“How I wish that our Philip could see his boy to-day! Do you notice how like his father the dear boy grows?”
As for Philip, he was very grave and silent during the journey to London, but the first glimpse of the great city aroused all his enthusiasm, and he chattered and laughed and asked questions as they were being driven to the hotel, while Lord Ashden leaned back in the cab, pleased and diverted by the boy’s exclamations of interest and pleasure. As for Philip himself, it was pleasure enough to be travelling alone with a man like Lord Ashden, for whom, from the first moment of meeting him on that memorable day in the woods, he had cherished a sort of rapturous admiration, which was something very different from his cousin Marion’s silly veneration for rank. Indeed, he was still far too innocent of the world’s ways to be conscious of the value placed on high position; and Lord Ashden, sick of the insincerity and shallowness of the people whom he met in society, found a large measure of the happiness which he had thought to have lost forever, in the society of this true-hearted boy.
They spent only one night in London, starting the next day for the Continent. It had been their intention to go on at once to Italy, but Lord Ashden was detained in Paris by important business for more than a month, and this was a period of constant wonder and delight to Philip.
Marwin, Lord Ashden’s confidential servant, was an experienced traveller, and in his care Philip visited the places that he and Miss Acton had tried to see in imagination in the long, quiet evenings at Lowdown, when Aunt Delia had talked to them of her own extensive travels throughout Europe. Philip recognized several of the places which he now visited, from Mrs. Seldon’s graphic description of them. Marvin was an intelligent guide, and his running commentary upon what they saw was listened to by his young charge with flattering attention. Lord Ashden was not able to go about very much, and the sights of Paris were not novelties to him; but every evening he drew from Philip a description of his day’s adventure.
“Is this the very best day of all?” he would say, as the boy’s bright, expressive face appeared at his door.
“Oh, yes, sir, the very, very best of all,” would be the answer he was always sure of receiving. The certainty of finding ready sympathy made the boy willing to speak freely of his thoughts and emotions, and Lord Ashden, who had the gift of drawing people out, sometimes led him on, after hearing an account of the places he had seen, to talk of thoughts, hopes, and desires that he had never spoken of to any one.

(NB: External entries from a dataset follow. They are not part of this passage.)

-- ==== Sys2Proof/Machine/ListEncryption.lean ====
section
/-! DEFINITION. Sys2Proof/Machine/ListEncryption.lean: the list encryption command (44_list.md R124). -/

namespace Sys2Proof.Machine

open Sys2Proof

/-- One LWE encryption for each plaintext, in index order, ciphertext i at c + i * CT_SIZE. A draw that fails in an element
leaves the finished elements and touches none after it (R90, R124). -/
def State.encryptEach (s : State) (w : Width) (d : Descriptors) (key : List Int) : Nat → List Int → Attempt State
  | _, [] => .done s
  | c, p :: ps =>
    (s.encryptLwe w d key p c).andThen fun t => t.encryptEach w d key (c + d.ctSize.toNat) ps

/-- ENCL (R124). The key and the plaintexts are read before the first draw (60_exceptions.md R129); an empty list reads
nothing. -/
def execEncl (e : Entry) (w : Width) (s : State) : Host.Outcome State Fault Refusal :=
  let d := s.latch.desc
  s.enter e (validation s.bufWords d (.encl e w))
    (if d.ctCount = 0 then .done s
    else
      (s.readKeyLwe w d).andThen fun key =>
        (s.readElems w d.ptBase.toNat d.ptCount.toNat).andThen fun ps =>
          s.encryptEach w d key d.ctBase.toNat ps)

end Sys2Proof.Machine
end

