-- ==== Sys2Proof/Machine/HostPort.lean ====
section
/-! DEFINITION. Sys2Proof/Machine/HostPort.lean: the host's reads and writes of the register page and of BUF, and the host-script
operations of the spec (10_state.md R18 to R36; 20_memory.md R42 to R50, R57; 30_encoding.md R75, R76). -/

namespace Sys2Proof.Machine

open Sys2Proof

/-- The registers of the register page (R18). -/
inductive Reg where
  | id | bufsz | ctrl | status | cmd | errinfo0 | errinfo1 | acc
  | disp | ncfg | keyBase | keyDim | keyPoly | ctBase | ctSize | ctPoly | ctCount | ptBase | ptCount
  | srcA | srcB | dst | len | ucount | ncount
  deriving DecidableEq, Repr

/-- The map of R18: the register at index i stands at offset 8 * i, from 0x000 (ID) to 0x0C0 (NCOUNT). -/
def regMap : List Reg :=
  [.id, .bufsz, .ctrl, .status, .cmd, .errinfo0, .errinfo1, .acc, .disp, .ncfg, .keyBase, .keyDim, .keyPoly,
    .ctBase, .ctSize, .ctPoly, .ctCount, .ptBase, .ptCount, .srcA, .srcB, .dst, .len, .ucount, .ncount]

/-- The constant of ID (R19). -/
def idValue : Word := 0x5446_4845_0007_0001

/-- NCFG as it reads: KIND in bit 0, the rest 0 (R27). -/
def noiseKindWord : NoiseKind → Word
  | .standardDeviation => 0
  | .variance => 1

/-- KIND from bit 0 of a written word (R27). -/
def noiseKindOf (v : Word) : NoiseKind := if v.getLsbD 0 then .variance else .standardDeviation

/-- The current value of a register. CTRL reads IE in bit 0 and 0 elsewhere (R21). -/
def State.readReg (s : State) : Reg → Word
  | .id => idValue
  | .bufsz => BitVec.ofNat 64 s.bufWords
  | .ctrl => (BitVec.ofBool s.ie).setWidth 64
  | .status => s.statusWord
  | .cmd => s.cmd
  | .errinfo0 => s.errinfo0
  | .errinfo1 => s.errinfo1
  | .acc => s.acc
  | .disp => s.desc.disp
  | .ncfg => noiseKindWord s.desc.noiseKind
  | .keyBase => s.desc.keyBase
  | .keyDim => s.desc.keyDim
  | .keyPoly => s.desc.keyPoly
  | .ctBase => s.desc.ctBase
  | .ctSize => s.desc.ctSize
  | .ctPoly => s.desc.ctPoly
  | .ctCount => s.desc.ctCount
  | .ptBase => s.desc.ptBase
  | .ptCount => s.desc.ptCount
  | .srcA => s.desc.srcA
  | .srcB => s.desc.srcB
  | .dst => s.desc.dst
  | .len => s.desc.len
  | .ucount => s.ucount
  | .ncount => s.ncount

/-- The registers whose read while BUSY = 1 returns any value (R35). -/
def unstableWhileBusy : Reg → Bool
  | .acc => true
  | .ctSize => true
  | .ctPoly => true
  | .errinfo0 => true
  | .errinfo1 => true
  | .ucount => true
  | .ncount => true
  | _ => false

/-- The bits a host access of one register or cell reaches (20_memory.md R44). -/
inductive Lane where
  | whole
  | low
  | high
  deriving DecidableEq, Repr

/-- The lane of an access, none for an illegal width or a misaligned offset (R45). -/
def laneOf (size : AccessSize) (offset : Nat) : Option Lane :=
  match size with
  | .b64 => if offset % 8 = 0 then some .whole else none
  | .b32 => if offset % 8 = 0 then some .low else if offset % 8 = 4 then some .high else none
  | .b8 => none
  | .b16 => none
  | .b128 => none

/-- What a read of a lane returns, a 32-bit one zero-extended (R36, R44; log 7). -/
def laneRead (l : Lane) (v : Word) : Word :=
  match l with
  | .whole => v
  | .low => (v.extractLsb' 0 32).setWidth 64
  | .high => (v.extractLsb' 32 32).setWidth 64

/-- A write of a lane over an old value: the other half keeps its value (R36). -/
def laneWrite (l : Lane) (old data : Word) : Word :=
  match l with
  | .whole => data
  | .low => old.extractLsb' 32 32 ++ data.extractLsb' 0 32
  | .high => data.extractLsb' 0 32 ++ old.extractLsb' 0 32

/-- The host reads a register: its current value, or any value for those of R35 while BUSY = 1. -/
def State.hostReadReg (s : State) (r : Reg) (l : Lane) : State :=
  if s.busy && unstableWhileBusy r then
    { s with readData := laneRead l (Config.unspecifiedWord s.freeIndex), freeIndex := s.freeIndex + 1 }
  else { s with readData := laneRead l (s.readReg r) }

/-- Stores a value in ACC or a descriptor register; NCFG keeps bit 0 alone (R25, R27). The other registers have no such
store. -/
def State.storeReg (s : State) (r : Reg) (v : Word) : State :=
  match r with
  | .acc => { s with acc := v }
  | .disp => { s with desc := { s.desc with disp := v } }
  | .ncfg => { s with desc := { s.desc with noiseKind := noiseKindOf v } }
  | .keyBase => { s with desc := { s.desc with keyBase := v } }
  | .keyDim => { s with desc := { s.desc with keyDim := v } }
  | .keyPoly => { s with desc := { s.desc with keyPoly := v } }
  | .ctBase => { s with desc := { s.desc with ctBase := v } }
  | .ctSize => { s with desc := { s.desc with ctSize := v } }
  | .ctPoly => { s with desc := { s.desc with ctPoly := v } }
  | .ctCount => { s with desc := { s.desc with ctCount := v } }
  | .ptBase => { s with desc := { s.desc with ptBase := v } }
  | .ptCount => { s with desc := { s.desc with ptCount := v } }
  | .srcA => { s with desc := { s.desc with srcA := v } }
  | .srcB => { s with desc := { s.desc with srcB := v } }
  | .dst => { s with desc := { s.desc with dst := v } }
  | .len => { s with desc := { s.desc with len := v } }
  | _ => s

/-- A write of CTRL: soft reset where bit 1 is set, else IE from bit 0 (R21). -/
def State.writeCtrl (s : State) (v : Word) : State :=
  if v.getLsbD 1 then s.softReset else { s with ie := v.getLsbD 0 }

/-- The host writes a register. RO registers ignore it (R18, R34); CTRL and STATUS take it whatever BUSY is, the high
half alone having no effect on them (R36; log 12); CMD starts a command, its high half alone being ignored (R23; log 11);
the rest is dropped while BUSY = 1 (R34) and otherwise stored. -/
def State.hostWriteReg (s : State) (r : Reg) (l : Lane) (data : Word) : State :=
  match r with
  | .id => s
  | .bufsz => s
  | .errinfo0 => s
  | .errinfo1 => s
  | .ucount => s
  | .ncount => s
  | .ctrl => if l = .high then s else s.writeCtrl (laneWrite l 0 data)
  | .status => if l = .high then s else s.clearStatus (laneWrite l 0 data)
  | .cmd => if l = .high then s else if s.busy then s.dropWrite else s.start (laneWrite l 0 data)
  | r => if s.busy then s.dropWrite else s.storeReg r (laneWrite l (s.readReg r) data)

/-- An access in the register page; a reserved offset reads 0 and ignores writes (R33). -/
def State.registerAccess (s : State) (index : Nat) (l : Lane) (k : AccessKind) : State :=
  match regMap[index]?, k with
  | some r, .read => s.hostReadReg r l
  | some r, .write v => s.hostWriteReg r l v
  | none, .read => { s with readData := 0 }
  | none, .write _ => s

/-- The host reads a BUF cell or one half of it; a half that is needed and holds no value faults (20_memory.md R50). -/
def State.hostReadCell (s : State) (a : Nat) (l : Lane) : Host.Outcome State Fault Refusal :=
  match l with
  | .whole =>
    match s.mem.readCell a with
    | some v => .next { s with readData := v }
    | none => .fault .uninitRead
  | .low =>
    match s.mem.readHalf (2 * a) with
    | some v => .next { s with readData := v.setWidth 64 }
    | none => .fault .uninitRead
  | .high =>
    match s.mem.readHalf (2 * a + 1) with
    | some v => .next { s with readData := v.setWidth 64 }
    | none => .fault .uninitRead

/-- The host writes a BUF cell or one half of it (10_state.md R37). -/
def State.hostWriteCell (s : State) (a : Nat) (l : Lane) (v : Word) : State :=
  match l with
  | .whole => { s with mem := s.mem.writeCell a v }
  | .low => { s with mem := s.mem.writeHalf (2 * a) (v.extractLsb' 0 32) }
  | .high => { s with mem := s.mem.writeHalf (2 * a + 1) (v.extractLsb' 0 32) }

/-- An access in the BUF window: a fault while BUSY = 1 (R57). -/
def State.bufAccess (s : State) (a : Nat) (l : Lane) (k : AccessKind) : Host.Outcome State Fault Refusal :=
  if s.busy then .fault .hostBufWhileBusy
  else
    match k with
    | .read => s.hostReadCell a l
    | .write v => .next (s.hostWriteCell a l v)

/-- What a byte offset of the host window names (20_memory.md R43). -/
inductive Target where
  | register (index : Nat)
  | cell (a : Nat)
  | unmapped
  deriving DecidableEq, Repr

/-- The map of the host window (R43). -/
def targetOf (bufWords offset : Nat) : Target :=
  if offset < 0x1000 then .register (offset / 8)
  else if 0x100000 ≤ offset ∧ offset < 0x100000 + 8 * bufWords then .cell ((offset - 0x100000) / 8)
  else .unmapped

/-- One host access (R42 to R45). An illegal width, a misaligned offset and an unmapped offset fault before anything else
(log 13). -/
def State.hostAccess (s : State) (a : Access) : Host.Outcome State Fault Refusal :=
  match laneOf a.size a.offset.toNat, targetOf s.bufWords a.offset.toNat with
  | none, _ => .fault .hostBusError
  | some _, .unmapped => .fault .hostBusError
  | some l, .register i => .next (s.registerAccess i l a.kind)
  | some l, .cell c => s.bufAccess c l a.kind

/-! ### The host-script operations (R75) and pseudo-commands (R76) -/

/-- The byte offset of a register (R18). -/
def regOffset (r : Reg) : BitVec 24 := BitVec.ofNat 24 (8 * regMap.idxOf r)

/-- `wr REG, v`. -/
def scriptWr (r : Reg) (v : Word) : Input := .host ⟨.b64, regOffset r, .write v⟩

/-- `rd REG`. -/
def scriptRd (r : Reg) : Input := .host ⟨.b64, regOffset r, .read⟩

/-- `wrbuf a, v`. -/
def scriptWrBuf (a : Nat) (v : Word) : Input := .host ⟨.b64, BitVec.ofNat 24 (0x100000 + 8 * a), .write v⟩

/-- `rdbuf a`. -/
def scriptRdBuf (a : Nat) : Input := .host ⟨.b64, BitVec.ofNat 24 (0x100000 + 8 * a), .read⟩

/-- `cmd S`. -/
def scriptCmd (sp : Spelling) : Input := scriptWr .cmd (spellingWord sp)

/-- `wait`: the host's polling loop, the block taking its turn after `polls` reads of BUSY = 1 (log 5). -/
def scriptWait (polls : Nat) : List Input := List.replicate polls (scriptRd .status) ++ [.block, scriptRd .status]

/-- `CLRACC`. -/
def scriptClrAcc (w : Option Width) : List Input := [scriptWr .len 0, scriptCmd { op := .dot, entry := some .checked, width := w }]

/-- `NSAMP`. -/
def scriptNSamp (e : Option Entry) (w : Option Width) : List Input :=
  [scriptWr .len 1, scriptCmd { op := .nfill, entry := e, width := w }]

/-- `RUN S`. -/
def scriptRun (polls : Nat) (sp : Spelling) : List Input := scriptCmd sp :: scriptWait polls

end Sys2Proof.Machine
end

It was on a morning after one of these conversations that Lord Ashden announced his intention of taking Philip himself to see some pictures. They were not in a public gallery, but were the choice private collection of a distinguished patron of art, who occasionally threw open his gallery to an appreciative public. There was no one present but themselves when they first entered the room and walked about, examining the pictures at leisure. There was a curious mingling of ancient and modern art, but to Philip’s undistinguishing eye, all of them were beautiful, and he listened entranced while his friend explained the subject of one and another of his own favorites.
“Oh, my dear boy!” he exclaimed suddenly, after giving a most entertaining account of the “Barmecides’ Feast,” which hung before them, “how vividly all this talk about pictures reminds me of your father!”
He knew quite well that this was a subject of which his companion never grew weary, and it was the subject, too, which always drew this strangely assorted pair more closely together. They sat down on a bench in a quiet corner, and many a visitor to the gallery that morning lingered to admire the tall, distinguished-looking Englishman who was talking with such earnestness to the beautiful, fair-haired boy, who with eager, upturned face looked almost like one of the young angels in a celebrated picture which hung just above his head.
This was but one of many happy days of intimate companionship and sight-seeing, and Philip, even with Italy in prospect, turned his back upon the gay French capital with a long sigh of regret. When they reached Rome they found that the famous teacher whose advice Lord Ashden had come so far to seek for Philip had left, a few months before, to take charge of a large conservatory at Milan. They decided not to follow him at once, however, for Lord Ashden was anxious that Philip should see something of the Eternal City before settling down to work and study. He himself was guide this time, and he took the boy to palaces and picture galleries, to cathedrals and studios and concerts, until Philip was scarcely able to sleep at night, for thinking of the wonder and the beauty of it all; and then his wise and kind guide planned that they should spend a day or two at Naples, which they passed drifting about on the beautiful bay, and so when Philip was quite rested again, they travelled on by easy stages to Milan.